The API is the contract between the client and the server. How we move data from client to server and vice versa. There are many different types of APIs, but we will use REST and the HTTP methods.
(CRUD)
- POST: Create
- GET: Read
- PUT: Update
- DELETE: Delete
Now before the APIs are built, we should consider the services offered and create a separation of concerns. There are actually two services being offered, a URL shortener and a forwarding service. One is incredibly reliant on the other.
Shortening The URL POST Endpoint
This API endpoint will take in the long URL as well as a custom alias and expiration date.
// URL POST
{
"long_url": "https://example.com/some/long/ass/path",
"alias": "short_alias",
"exp_data": "optional_expiration_data"
}
->
{
"short_url": "http://short.ly/abc"
}
Redirection
//Redirect to original URL
GET /{short_code}
-> HTTP 302 Redirect to the original URL recieved from the user.
High-Level Design
We start the design by going one-by-one through our functional requirements and designing single systems to meet them.
URL Shortener (POST)
The URL shortener core requirement should take a POST request from the user, compute a shortened URL (optional alias), and then store the record in the database.
- User: Interacts with the system via an API enpoint
- Server: Receives and processes the request from the client or user and handles all the logic like shortening the URL and validating it to already created URLs.
- Database: Stores the map of short codes to long URLs, along with the aliases and expiration dates.
When the system recieves a POST request from the user:
- The server recieves and validates the URL:
- Use an opensource library to validate the the long URL
- Queery the database to see if the long URL is already being forwarded from (record already exists)
- If the URL is valid and is not already in our database we generate a short URL and store in our database:
- Finally, we can return the short URL to our user.
Acess Original URL Via Short URL (GET)
Users should be able to access the original URL from the shortened URL.
When the system recieves a GET request from the user with a shortened URL:
- The server will lookup the short URL and verify that there is a match and it has not expired.
- If the URL is valid and has not expired, the server will respond with a 302 redirect what will point to the original long URL.

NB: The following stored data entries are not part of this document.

-- ==== Sys2Proof/Machine/Cvu.lean ====
section
/-!
DEFINITION. Check-value units: settings, scan passes over the plaza and the NV store, faults they find, snoop units (Check-Value
Units, R463 to R472; the layout of the NV store, R418, R421, R426, R431, R434).
-/
namespace Sys2Proof.Machine

def State.cvUnit (s : State) (u : Nat) : Cvu := tget s.cvu {} u
def State.setCvUnit (s : State) (u : Nat) (c : Cvu) : State := { s with cvu := tset s.cvu u c }

/-! ### The NV store as a scan reads it (R418) -/

def nvBase : Nat := 0x2000000
def nvEnd : Nat := 0x3000000

/-- The 32 bytes of slot `b` of record `k` (R421). -/
def wpSlotBytes (k : Nat) (b : Bool) (x : WpSlot) : List Byte :=
  let body := leBytes 4 x.value.toNat ++ leBytes 4 k ++ leBytes 8 x.wear
  let c := crcFold crc32c (0xF00000 + 64 * k + 32 * b2n b) body
  body ++ leBytes 4 c ++ leBytes 4 c ++ List.replicate 8 0

/-- The byte at an offset of the NV store: content that the state does not hold is a free value. -/
def State.nvByte (s : State) (o : Nat) : Byte :=
  if o < 0x300000 then Config.nvByte o s.boot.fwGenA
  else if o < 0x600000 then Config.nvByte o s.boot.fwGenB
  else if o < 0xA00000 then
    let x := if o < 0x800000 then s.str.slotA else s.str.slotB
    match x.bytes[o % 0x200000]? with
    | some b => if x.sound then b else Config.nvByte o x.gen
    | none => Config.nvByte o x.gen
  else if o < 0xE00000 then
    match s.journal.find? fun e => (e.seq - 1) % journalSlots == (o - 0xA00000) / 32 with
    | some e => if e.sound then (jBytes e).getD (o % 32) 0 else Config.nvByte o e.seq
    | none => 0
  else if o < 0xE80000 then
    match s.clog.find? fun e => (e.seq - 1) % changeLogSlots == (o - 0xE00000) / 128 with
    | some e => if e.sound then e.bytes.getD (o % 128) 0 else Config.nvByte o e.seq
    | none => 0
  else if o < 0xEC0000 then Config.nvByte o s.bankA.gen
  else if o < 0xF00000 then Config.nvByte o s.bankB.gen
  else if o < 0xF10000 then
    let k := (o - 0xF00000) / 64
    let b := o % 64 / 32 == 1
    let r := s.wpRec k
    let x := if b then r.slot1 else r.slot0
    let j := o % 32
    let lost := if !x.ok1 && !x.ok2 then decide (j < 16) else (!x.ok1 && decide (16 ≤ j) && decide (j < 20)) ||
      (!x.ok2 && decide (20 ≤ j) && decide (j < 24))
    if lost then Config.nvByte o x.wear else (wpSlotBytes k b x).getD j 0
  else Config.nvByte o 0

/-- A byte of the plaza or of the NV store. -/
def State.scanByte (s : State) (a : Nat) : Byte := if nvBase ≤ a then s.nvByte (a - nvBase) else memByte s.mem a
def State.scanBytes (s : State) (a n : Nat) : List Byte := (List.range n).map fun i => s.scanByte (a + i)

/-- Regions of the NV store that are written while the device runs, and how far each has been written. -/
def State.nvMarks (s : State) : List (Nat × Nat × Nat) :=
  let wear := (s.wp.map fun (e : Nat × WpRec) => e.2.slot0.wear + e.2.slot1.wear).sum
  [(0, 0x300000, s.boot.fwGenA), (0x300000, 0x300000, s.boot.fwGenB), (0x600000, 0x200000, s.str.slotA.gen + s.str.slotA.bytes.length),
   (0x800000, 0x200000, s.str.slotB.gen + s.str.slotB.bytes.length), (0xA00000, 0x400000, s.jseq), (0xE00000, 0x80000, s.clgLast),
   (0xE80000, 0x40000, s.bankA.gen), (0xEC0000, 0x40000, s.bankB.gen), (0xF00000, 0x10000, wear)]

/-! ### Settings (R464, R465, R472) -/

def State.cvCtl (s : State) (u : Nat) : Word := s.reg (Reg.HB_CVU_CTL u)
def State.cvWidth (s : State) (u : Nat) : Nat := fld (s.cvCtl u) 6 7

/-- The 64-bit value of a register pair, its bits at and above W zero. -/
def State.cvPair (s : State) (u lo hi : Nat) : Nat := ((s.reg lo).toNat + 2 ^ 32 * (s.reg hi).toNat) % 2 ^ s.cvWidth u

/-- The computation of a unit. -/
def State.cvParams (s : State) (u : Nat) : CrcParams :=
  { width := s.cvWidth u, poly := s.cvPair u (Reg.HB_CVU_POLY_LO u) (Reg.HB_CVU_POLY_HI u)
    init := s.cvPair u (Reg.HB_CVU_INIT_LO u) (Reg.HB_CVU_INIT_HI u), xorout := s.cvPair u (Reg.HB_CVU_XOR_LO u) (Reg.HB_CVU_XOR_HI u)
    refin := bitOf (s.cvCtl u) 13, refout := bitOf (s.cvCtl u) 14 }

/-- The parameter set of a PRESET. -/
def presetOf (n : Nat) : Option CrcParams :=
  match n with
  | 1 => some crc32c
  | 2 => some crc32
  | 3 => some crc16ccitt
  | _ => none

/-- Load a parameter set. -/
def State.cvLoad (s : State) (u : Nat) (p : CrcParams) : State :=
  let c := s.cvCtl u
  let c := putFld (putFld (putFld c 6 7 p.width) 13 1 (b2n p.refin)) 14 1 (b2n p.refout)
  let s := (s.setReg (Reg.HB_CVU_CTL u) c).setReg (Reg.HB_CVU_POLY_LO u) (lo32 p.poly)
  let s := (s.setReg (Reg.HB_CVU_POLY_HI u) (hi32 p.poly)).setReg (Reg.HB_CVU_INIT_LO u) (lo32 p.init)
  let s := (s.setReg (Reg.HB_CVU_INIT_HI u) (hi32 p.init)).setReg (Reg.HB_CVU_XOR_LO u) (lo32 p.xorout)
  s.setReg (Reg.HB_CVU_XOR_HI u) (hi32 p.xorout)
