/-- The datagrams of the powered second in progress, this one included. -/
def EthPort.tick (x : EthPort) (now : Nat) : EthPort :=
  if x.second = now / 1000000000 then { x with count := x.count + 1 }
  else { x with second := now / 1000000000, count := 1, echoes := 0 }

/-- A datagram arrives at the local port: rate and binding, envelope, session; a request waits in the domain's inbox. -/
def ethReceive (p src sport : Nat) (b : List Byte) (s : State) : State :=
  if !bitOf (s.reg (Reg.HB_NET_CFG p)) 0 then s
  else
    let x := (s.ethPort p).tick s.now
    let s := s.setEthPort p x
    if 20000 < x.count then s.netDrop p
    else
      match s.boundDomain p src sport, readEnvelope p b with
      | some d, some m =>
        let y := s.session d
        if m.type = 0x10 then
          if beNat (bytesAt m.body 0 1) = d then s.setLinks fun l => { l with inbox := tpush l.inbox d m } else s.netDrop p
        else if !y.up || m.session != y.num then s.netDrop p
        else
          let s := s.setSession d { y with rxAt := s.now }
          if m.type = 0x13 then s else s.setLinks fun l => { l with inbox := tpush l.inbox d m }
      | _, _ => s.netDrop p

/-- The message at the front of a domain's inbox where it is of a type: it leaves the inbox. -/
def State.inboxTake (s : State) (d type : Nat) : Option (NetMsg × State) :=
  match tget s.links.inbox [] d with
  | m :: t => if m.type = type then some (m, s.setLinks fun l => { l with inbox := tset l.inbox d t }) else none
  | [] => none

def sessionOpen (d : Nat) (s : State) : State :=
  match s.inboxTake d 0x10 with
  | some (m, s) => s.sessionStart d (beNat (bytesAt m.body 4 4))
  | none => s

/-- A message belongs to the domain's current session. -/
def State.current (s : State) (d : Nat) (m : NetMsg) : Bool := (s.session d).up && m.session == (s.session d).num

def sessionClose (d : Nat) (s : State) : State :=
  match s.inboxTake d 0x12 with
  | some (m, s) => if s.current d m then s.sessionEnd d false else s.netDrop m.port
  | none => s

/-- 500 ms without a valid datagram; exactly 500.000 ms are accepted. -/
def sessionTimeout (d : Nat) (s : State) : State :=
  if (s.session d).up ∧ (s.session d).rxAt + 500000000 < s.now then s.sessionEnd d true else s

def keepaliveSend (d : Nat) (s : State) : State :=
  if (s.session d).up ∧ (s.session d).txAt + 100000000 ≤ s.now then s.sessionSend d 0x13 0 [] else s

/-- A request against the highest MSEQ accepted (R379): whether it is executed, and the state after it is noted, repeated or
discarded. -/
def State.sessionNote (s : State) (d : Nat) (m : NetMsg) : Bool × State :=
  let x := s.session d
  if !s.current d m then (false, s.netDrop m.port)
  else if x.high < m.mseq then
    let done := x.done.filter fun (e : Nat × Option (Nat × List Byte)) => decide (m.mseq ≤ e.1 + 63)
    (true, s.setSession d { x with high := m.mseq, done := tset done m.mseq none })
  else if m.mseq + 63 < x.high then (false, s.netDrop m.port)
  else
    match tfind x.done m.mseq with
    | none => (true, s.setSession d { x with done := tset x.done m.mseq none })
    | some none => (false, s)
    | some (some (t, b)) => (false, s.sessionSend d t 0 b)

/-- The response of a request is kept and sent. -/
def State.sessionAnswer (s : State) (d mseq type : Nat) (body : List Byte) : State :=
  let x := s.session d
  if !x.up then s
  else (s.setSession d { x with done := tset x.done mseq (some (type, body)) }).sessionSend d type 0 body

/-! ### Event delivery (R363 to R365, R387) -/

/-- An event entry (R364), little-endian or with each field in network byte order. -/
def DueEntry.bytes (e : DueEntry) (lost : Bool) (enc : Nat → Nat → List Byte) : List Byte :=
  enc 8 e.stamp ++ enc 2 (e.src + 32768 * b2n lost) ++ enc 2 e.merged ++ enc 4 e.data.toNat

/-! ### MSI-X (R544) -/

/-- Where BAR2 of its port's endpoint stands in the addresses that a PCIe domain names: above its 4 MiB window. -/
def bar2Base : Nat := 2 ^ 32

/-- The port and the BAR2 offset that a master's address names, where it names one. -/
def bar2At (m : Master) (a : Nat) : Option (Nat × Nat) :=
  match m with
  | .host d => if d < 2 ∧ bar2Base ≤ a ∧ a < bar2Base + 0x4000 then some (d, a - bar2Base) else none
  | _ => none

/-- Word `i` of the table: after reset every vector is masked and all else 0. -/
def Msix.word (x : Msix) (i : Nat) : Word := tget x.table (if i % 4 = 3 then 1 else 0) i

def Msix.masked (x : Msix) (v : Nat) : Bool := bitOf (x.word (4 * v + 3)) 0

/-- The bits of word `i` that a write reaches: the mask bit of a vector control; an address of whole words. -/
def msixMask (i : Nat) : Word := if i % 4 = 3 then 1 else if i % 4 = 0 then 0xFFFFFFFC else 0xFFFFFFFF

def State.msixOf (s : State) (p : Nat) : Msix := tget s.links.msix {} p
def State.setMsix (s : State) (p : Nat) (x : Msix) : State := s.setLinks fun l => { l with msix := tset l.msix p x }

/-- A vector is signalled: sent, or pending while its entry is masked. -/
def State.msixSignal (s : State) (p v : Nat) : State :=
  let x := s.msixOf p
  if x.masked v then s.setMsix p { x with pend := x.pend ||| BitVec.twoPow 64 v } else s.send (.msix p v)

/-- A word of BAR2: the table at 0000h, the pending bits at 2000h, elsewhere 0. -/
def State.bar2Word (s : State) (p o : Nat) : Word :=
  let x := s.msixOf p
  if o < 0x400 then x.word (o / 4)
  else if o = 0x2000 then x.pend.setWidth 32
  else if o = 0x2004 then (x.pend >>> 32).setWidth 32
  else 0

/-- A write to BAR2: only the table takes it. A vector unmasked while its bit is pending is sent, and the bit falls. -/
def State.bar2Store (s : State) (p o : Nat) (v : Word) : State :=
  if 0x400 ≤ o then s
  else
    let x := s.msixOf p
    let n := o / 16
    let y := { x with table := tset x.table (o / 4) (v &&& msixMask (o / 4)) }
    if x.pend.getLsbD n && !y.masked n then (s.setMsix p { y with pend := y.pend &&& ~~~BitVec.twoPow 64 n }).send (.msix p n)
    else s.setMsix p y

/-- A read of BAR2 completes: with all ones and an error for a frozen domain (R359). -/
def State.bar2Read (s : State) (m : Master) (p o : Nat) : State :=
  if s.isFrozen m then s.send (.reply m (bar2Base + o) 0xFFFFFFFF true) else s.send (.reply m (bar2Base + o) (s.bar2Word p o) false)

/-- A write to BAR2: a frozen domain's is dropped. -/
def State.bar2Write (s : State) (m : Master) (p o : Nat) (v : Word) : State := if s.isFrozen m then s else s.bar2Store p o v

/-- An entry for a PCIe domain goes into its ring, or is lost. -/
def State.ringEvent (s : State) (e : DueEntry) : State :=
  let a := Reg.HB_EVR_Q_BASE_LO
  if s.ringFull e.dom a then
    let n := (s.mreg (.host e.dom) Reg.HB_EVR_LOST).toNat
    let s := s.setMreg (.host e.dom) Reg.HB_EVR_LOST (lo32 (min 0xFFFFFFFF (n + 1)))
    if s.evOver.contains e.dom then s else { s with evOver := e.dom :: s.evOver }
  else
    let s := s.ringPut e.dom a (e.bytes (s.evOver.contains e.dom) leBytes)
    { s with evOver := s.evOver.filter (· != e.dom) }.msixSignal e.dom (fld (s.reg (Reg.HB_EVR_ROUTE e.src)) 8 6)

/-- Up to 64 entries that are due for an Ethernet domain leave as one event telegram; none on a closed session. -/
def eventTelegram (d : Nat) (s : State) : State :=
  let l := (s.due.filter fun e => e.dom == d).take 64
  if l.isEmpty then s
  else
    let rest := (s.due.filter fun e => e.dom == d).drop 64
    let x := s.session d
    let s := { s with due := (s.due.filter fun e => e.dom != d) ++ (if x.up then rest else []) }
    if !x.up then s
    else
      let s := s.setSession d { x with eseq := x.eseq + 1 }
      let body := beBytes 4 (s.reg Reg.HB_LNK_ID).toNat ++ beBytes 4 (x.eseq + 1) ++ beBytes 2 l.length ++ [0, 0] ++
        l.flatMap fun e => e.bytes false beBytes
      s.sessionSend d 2 0 (body ++ beBytes 4 (crc crc32c body))

/-- The entry that has waited longest for a domain is delivered. -/
def eventEntryDeliver (d : Nat) (s : State) : State :=
  if 2 ≤ d then eventTelegram d s
  else
    match s.due.find? fun e => e.dom == d with
    | some e => { s with due := s.due.erase e }.ringEvent e
    | none => s

/-! ### Vital telegrams (R383 to R385) -/

/-- The domain gets vital telegrams. -/
def State.telegramFor (s : State) (d : Nat) : Bool := decide (d < 7) && s.roleBit d 1 && !s.isFrozen (.host d)

/-- Processor states that telegrams carry: a pair, or core 0, is in service. -/
def State.codePValid (s : State) : Bool := s.boot.split || s.saf.inService

/-- FLAGS of a telegram. -/
def State.telegramFlags (s : State) : Nat :=
  b2n s.boot.split + 2 * b2n s.degradedCond + 4 * b2n s.tc.valid + 8 * b2n s.saf.activeB + 16 * b2n s.frmOn + 32 * b2n s.lease.grace

/-- Bytes 16 to 55. -/
def State.telegramHeader (s : State) (d tseq : Nat) : List Byte :=
  beBytes 4 (s.reg Reg.HB_LNK_ID).toNat ++ beBytes 8 s.saf.cycle ++ beBytes 8 s.saf.cycleTc ++ beBytes 4 tseq ++
    beBytes 4 (s.reg Reg.HB_STR_EPOCH).toNat ++ beBytes 4 s.leaseEpoch ++ beBytes 1 d ++ beBytes 1 (s.lease.holder.getD 0xFF) ++
    beBytes 1 s.dev.code ++ [0] ++ beBytes 2 s.telegramFlags ++ [0, 0]

/-- SECTIONS, bytes 56 to 1079: an unlisted section is Fh. -/
def sectionBytes (t : Table Nat) : List Byte :=
  (List.range 1024).map fun k => BitVec.ofNat 8 (tget t 15 (2 * k) + 16 * tget t 15 (2 * k + 1))

/-- The telegram of a domain leaves: into the telegram ring at slot TSEQ modulo SIZE, or as a datagram. -/
def State.telegramSend (s : State) (d : Nat) (codeH : Option Nat) : State :=
  match tfind s.links.telegrams d with
  | none => s
  | some t =>
    let s := s.setLinks fun l => { l with telegrams := tdel l.telegrams d }
    let flags := b2n codeH.isNone + 2 * b2n t.codeP.isNone
    let body := t.payload ++ beBytes 4 (t.codeP.getD 0) ++ beBytes 4 (codeH.getD 0)
    let n := s.ringSize d Reg.HB_LNK_TLGQ_BASE_LO
    let goes := if d < 2 then n != 0 else (s.session d).up
    let s := s.when (goes && codeH.isNone) (·.lnkEvt d 4)
    if !goes then s
    else if d < 2 then
      let q := beNat (bytesAt t.payload 20 4)
      (s.store (hostAddr d (s.ringBase d Reg.HB_LNK_TLGQ_BASE_LO + 2048 * (q % n))) (datagramBytes 1 flags 0 0 body)).setMreg
        (.host d) Reg.HB_LNK_TLGQ_LAST (lo32 q)
    else s.sessionSend d 1 flags body

/-- A telegram of the running cycle is formed for a domain; an older one that waits leaves first. -/
def telegramForm (d : Nat) (s : State) : State :=
  let div := max 1 (fld (s.reg Reg.HB_LNK_TLG_CFG) 0 7)
  let pv := s.codePValid
  if !s.telegramFor d || s.saf.cycle % div != 0 || tfind s.links.formed d == some s.saf.cycle || (pv && s.saf.sentCycle != s.saf.cycle) then s
  else
    let s := s.telegramSend d none
    let q := tget s.links.tseq 0 d % 0xFFFFFFFF + 1
    let head := s.telegramHeader d q
    let states := if pv then s.saf.sentStates else s.saf.chan.cfg.secs.map fun (e : Nat × SecCfg) => (e.1, 3)
    let payload := head ++ sectionBytes states
    let t : Telegram := ⟨s.saf.cycle, s.saf.cycleAt, payload, if pv then some (crc crc32c (s.foldBytes ++ payload)) else none⟩
    let s := s.setMreg (.host d) Reg.HB_LNK_TSEQ (lo32 q)
    s.setLinks fun l => { l with
      tseq := tset l.tseq d q, formed := tset l.formed d s.saf.cycle, telegrams := tset l.telegrams d t
      headers := if s.fdUp && s.boot.shaken && !s.mrg.deadB then l.headers ++ [(d, s.saf.cycle, head)] else l.headers }

/-- FD takes a telegram header and answers. While the ledger's cycle state is on its way, the header waits. -/
def headerReceived (s : State) : State :=
  match s.links.headers, s.fdUp && !s.mrg.deadB with
  | (d, c, head) :: t, true =>
    let answer := fun (x : Option Nat) => (s.setLinks fun l => { l with headers := t, codes := l.codes ++ [(d, c, x)] }).frameSeen 5 false
    if !s.ledgerLive then answer none
    else
      match tfind s.fds.cycles c with
      | some led => answer (some (crc crc32 (s.foldBytes ++ head ++ sectionBytes led.states)))
      | none => if s.fds.marked c then answer none else s
  | _, _ => s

Some Scalability and Deep Dives
URL Uniqueness
I would imaging that using a hashing function would work. Adding a hash feature to the URL entity could make chaining possible. Especially if we use SHA-256 for optimal number of hashes.
Column Name | Data Type |
---|---|
URL | VARCHAR(2048) |
shortURL | VARCHAR(255) |
hash | VARCHAR(64) |
created | TIMESTAMP |
expiration | TIMESTAMP |
createdBy | VARCHAR(255) |
The next entry would have to read the previous entry's hash then incoporate that into computing its hash. This would create a chain. We could also add an authentiction server that stores hashes in a hashmap that can be quickly searched for verification purposes.
Scale to 1B Shortened URLs and 100M DAU
Scaling can be done simply. We can have a separation of concerns from the URL shortener service and the forwarding service. We can assume that less links will be made than they will be searched since 1 user can shorten a link and any one can use it to get to the original URL.
Scaling horizontally will make it easier if we separate our services out to different servers and architecture.